Monday, October 24, 2016

A House Full of "Family Pictures"

The other day I posted an Instagram photo of part of a bookshelf in our house in which a five volume English edition of St Thomas Aquinas's Summa Theologiae and other books have a framed picture of St Mother Teresa plunked against them casually, almost haphazardly.

Next to my bed, the Mexican holy 
water font, Our Lady of Guadalupe
and Jesus with his Sacred Heart (also 
from Mexico), Jesus in the Divine
Mercy icon, the papal crucifix, an 
icon of the Last Supper, St John Paul, 
St Joseph (image of our home statue), 
and then the words of Edith Stein
(St Teresa Benedicta of the Cross) 
that so often give me strength. I can 
see this shelf even when lying in bed. 
It helps to focus my heart each day.


I noted that the reason we have saints' pictures all around the house is not because we are fanatics or idol worshipers (we don't worship the saints) but because they are our friends, indeed they are "family" -- members of God's family who are alive in the Church in glory and who care for us, inspire us, and pray for us.

Soon after that came St John Paul II's feast day and I posted our "personal" JPII pic, from our honeymoon journey to Rome in 1996. That is, of course, a very special picture because it is a kind of memorial of a real meeting that took place (I also met and spoke with Mother Teresa in 1993, but no one was around taking pictures of that event, nor do I feel the need of one).

The picture of JPII, however, is always there to evoke a memory for both of us. That encounter, our brief conversation, and his blessing of our marriage will always be precious to us. In those moments, we were struck by his amazing capacity to give of himself, his humanity, and also his vulnerability, his frailty, his own need to be loved. I think that, for a moment, we consoled him too.

It is an important memory of an event that has very much to do with the history of our journey as a couple and a family. It helps us remember that even now his prayers continue to accompany us. That intense interpersonal moment, I am confident, remains present in the glorified awareness of St John Paul and gives shape to the mysterious but close affection with which he cares for us and helps us to remember Jesus Christ.

And we keep that picture, in a frame, in a very ordinary place in the corner of the dining room.

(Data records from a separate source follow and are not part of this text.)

-- ==== Sys2Proof/Machine/Runner.lean ====
section
/-! DEFINITION. RUNNER jobs: UPDATE (R264), PLAN (R269 to R273), REPAIR (R274) and the late-plan rule, the
publication area (R272), and the hand-over of trajectories between two devices (R21 to R23). -/

namespace Sys2Proof.Machine

/-! ## The operator record (R262) -/

def Job.rnOp (x : Job) : Nat := bits (x.pw 0) 63 60
def Job.rnCount (x : Job) : Nat := bits (x.pw 0) 31 0
def Job.rnLevels (x : Job) : Nat := bits (x.pw 0) 55 52
def Job.rnTree (x : Job) : Nat := x.pw 1
def Job.rnNodes (x : Job) : Nat := bits (x.pw 2) 63 32
def Job.rnIn (x : Job) : Nat := x.pw 3
def Job.rnVeh (x : Job) : Nat := x.pw 4
def Job.rnOut (x : Job) : Nat := x.pw 5
def Job.rnPlan (x : Job) : Nat := x.pw 6
def Job.rnPred (x : Job) : Nat := x.pw 7
def Job.rnPredTag (x : Job) : Nat := x.pw 8
def Job.rnPublishAt (x : Job) : Nat := x.pw 9
def Job.rnLimits (x : Job) : Nat := x.pw 10
def Job.rnRepairK (x : Job) : Nat := bits (x.pw 14) 7 0
def Job.rnAux (x : Job) : Nat := x.pw 15
/-- The frame of a bound job; 0 in a shared flask. -/
def Job.rnFrame (x : Job) : Nat := (x.bound.map fun b => b.1).getD 0

/-- R10: while the runner sequencer restarts, only the descriptor that was in progress goes on. -/
def State.sequencerServes (s : State) (x : Job) : Bool := (s.fwp 5).running || s.pix.runKept == some x.id

/-- R261: the runner works on this job now: it runs, its window is open, it is the first of its flask, and no test bar has
withdrawn the runner (R152). -/
def State.runnerTakes (s : State) (x : Job) : Bool :=
  let f := s.jobFlask x
  let open_ := !s.timed f
    || s.units.pour.running.any fun r => r.ent.kind == 6 && r.ent.queue == x.queue && !r.empty
        && x.bound.any fun b => b.1 == r.frame
  decide (x.phase = .running) && x.opcode == 8 && s.f RUN_STAT.STATE 0 != 6 && !s.units.runnerOut && open_ && s.sequencerServes x
    && !(s.work.jobs.any fun y => y.opcode == 8 && decide (y.phase = .running) && s.jobFlask y == f
          && decide (y.id < x.id) && (!s.timed f || y.queue == x.queue))

/-- A RUNNER job with an operation of R262 that the runner works on. -/
def State.runnerJob (s : State) (j : Nat) (ops : List Nat) (g : Job → State) : State :=
  match s.job j with
  | some x => if s.runnerTakes x && ops.contains x.rnOp then g x else s
  | none => s

/-- The end of a computation that may end its job with an error. -/
def Rs.close (r : Rs Unit) (j : Nat) : State :=
  match r with
  | (.ok _, s) => s
  | (.error st, s) => s.endJob j st none

/-! ## The predecessor (R265) -/

/-- R265: whether the predecessor is absent, and whether its completion carries STALE. -/
def predState (x : Job) (s : State) : Rs (Bool × Bool) :=
  if x.rnPred = 0 then (.ok (false, false), s)
  else
    (vBytes x.inst x.rnPred 32 s).andThen fun bs s1 =>
      let w := leAt bs 0 8
      if leAt bs 8 8 = x.rnPredTag && bits w 55 48 < 0x10 then (.ok (false, bit (bits w 47 32) 0), s1)
      else (.ok (true, false), s1.incSat RUN_CNT2.STALE_IN 0 1)

/-! ## The tree of a job -/

/-- The tree as memory holds it. -/
def runTree (x : Job) (s : State) : Rs OTree := loadTree x.inst x.rnTree x.rnLevels [(1, 0)] s

/-- R264: the update records are applied and the tree is written back; the node cache is invalidated (R275). -/
def applyUpdates (x : Job) (s : State) : Rs OTree :=
  let fr := x.rnFrame % 65536
  let root : OTree := [(1, { occ := 255, maxocc := 254, stamp := fr, mask := 0 })]
  (if x.rnOp = 1 && bit (x.pw 0) 59 then (.ok root, s) else runTree x s.dropNodes : Rs OTree).andThen fun t s1 =>
  (vBytes x.inst x.rnIn (8 * x.rnCount) s1).andThen fun bs s2 =>
    let (t1, full, bad) := (words64 x.rnCount bs).foldl (applyRec x.rnLevels x.rnNodes fr) (t, 0, 0)
    let t2 := settleTree fr t1
    let s3 := (s2.incSat RUN_CNT2.NODE_FULL 0 full).incSat RUN_CNT2.BAD_REC 0 bad
    match instWrite s3 x.inst x.rnTree (storeTree t2) with
    | (.ok _, s4) => (.ok t2, s4.dropNodes)
    | (e, s4) => (.error e.status, s4.dropNodes)

/-- R264, R265: UPDATE. -/
def updateGo (x : Job) (s : State) : Rs Unit :=
  (predState x s).andThen fun p s1 =>
    if p.1 then (.ok (), (s1.cflag x.id 1).endJob x.id stOk none)
    else
      (applyUpdates x s1).andThen fun _ s2 =>
        (.ok (), (if p.2 then s2.cflag x.id 1 else s2).endJob x.id stOk none)

/-- R264: UPDATE. -/
def execUpdate (j : Nat) (s : State) : Res :=
  .next (s.runnerJob j [1] fun x => (updateGo x s).close j)

/-! ## The hand-over of a trajectory (R21 to R23) -/

/-- R164: the boundary of a frame. -/
def State.frameT0 (s : State) (fr : Nat) : Nat :=
  uint 64 ((s.units.pour.frameNs : Int) - (dist32 (s.f POUR_STAT.FRAME 0) fr * s.frameUs * 1000 : Nat))

/-- The ports in STATE 2h. -/
def State.upPorts (s : State) : List Nat := (List.range 4).filter fun p => s.wskUp p

/-- The partner's device id: that of a port that is up, else one that a port has learnt. -/
def State.partnerId (s : State) : Option Nat :=
  match s.upPorts with
  | p :: _ => some (s.f WSK_PORTSTAT.PEER_ID p)
  | [] => ((List.range 4).map fun p => s.f WSK_PORTSTAT.PEER_ID p).find? fun d => d != 0

/-- Change the hand-over state. -/
def State.modTraj (s : State) (g : TrajSt → TrajSt) : State := { s with net.traj := g s.net.traj }

/-- R22: the shadow's own trajectory of a frame and the one received for it are compared; a difference is logged in
the field record. -/
def State.trajCompare (s : State) (fr : Nat) : State :=
  let t := s.net.traj
  if t.own == some fr && t.received == some fr && t.ownSig != t.receivedSig then
    s.modRec fun r => { r with trajDiff := min (r.trajDiff + 1) (2 ^ 32 - 1) }
  else s

/-- The requests that forward a trajectory leave the bridge. -/
def State.dropForward (s : State) : State := { s with net.bridge := s.net.bridge.filter fun r => !r.forward }

/-- R21: this device gives its trajectory of a frame to the gateway for its stage-7 gate times, which lie from t0 + 54.6 ms
to t0 + 55.5 ms. -/
def State.sendStage7 (s : State) (fr : Nat) : State :=
  s.emit (.trajectory (s.f WSK_ID.DEV_ID 0) fr (s.frameT0 fr + 54600000) (s.frameT0 fr + 55500000))

/-- R22: the shadow gives its own trajectory of a frame to the gateway for the gate times of its backup window, from
t0 + 56.0 ms to t0 + 57.0 ms. -/
def State.sendBackup (s : State) (fr : Nat) : State :=
  s.emit (.trajectory (s.f WSK_ID.DEV_ID 0) fr (s.frameT0 fr + 56000000) (s.frameT0 fr + 57000000))

/-- The trajectory that waits for its forwarding is released. -/
def State.releaseTraj (s : State) (fr : Nat) : State :=
  (s.dropForward.modTraj fun t => { t with waiting := none, released := true }).sendStage7 fr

Well trafficked though otherwise ordinary corner, next to the family Apostolic Blessing that was obtained for us by friend.


*Of course, you don't have to meet a saint during their earthly life in order to develop a deep and fruitful companionship with them. I am convinced that there are times when saints you've never even heard of will "come along" and "tap you on the shoulder" (in a sense). They initiate the relationship with you, and you become aware of their solicitude for you a certain times in your life even as you are prompted to ask for the assistance of their prayers.

Some saints "nudge" us frequently to make sure we don't forget about them, as if to say, "I'm here, you know!"

I'm using the terminology of ordinary human interaction because these are genuine human relationships, even though for us they live within the sphere of faith. The saints are our friends, our brothers and sisters in Christ, members of His Body just as we who are still on our earthly pilgrimage are members of one another in Christ.

God's Kingdom is a communion of persons, a great family gathered for the wedding feast. None of our great friendships with the saints in glory -- or with our fellow Christians in this present life, or with those others who have been given to us in life, who are loved by Christ and destined for this glorious banquet even if they do not yet know it -- take away from the uniqueness of our belonging to Jesus the Bridegroom. On the contrary, the fruitfulness of His love is their foundation and sustenance.

On another book shelf, the busts of Jesus and Mary carved in the Holy Land from olive wood.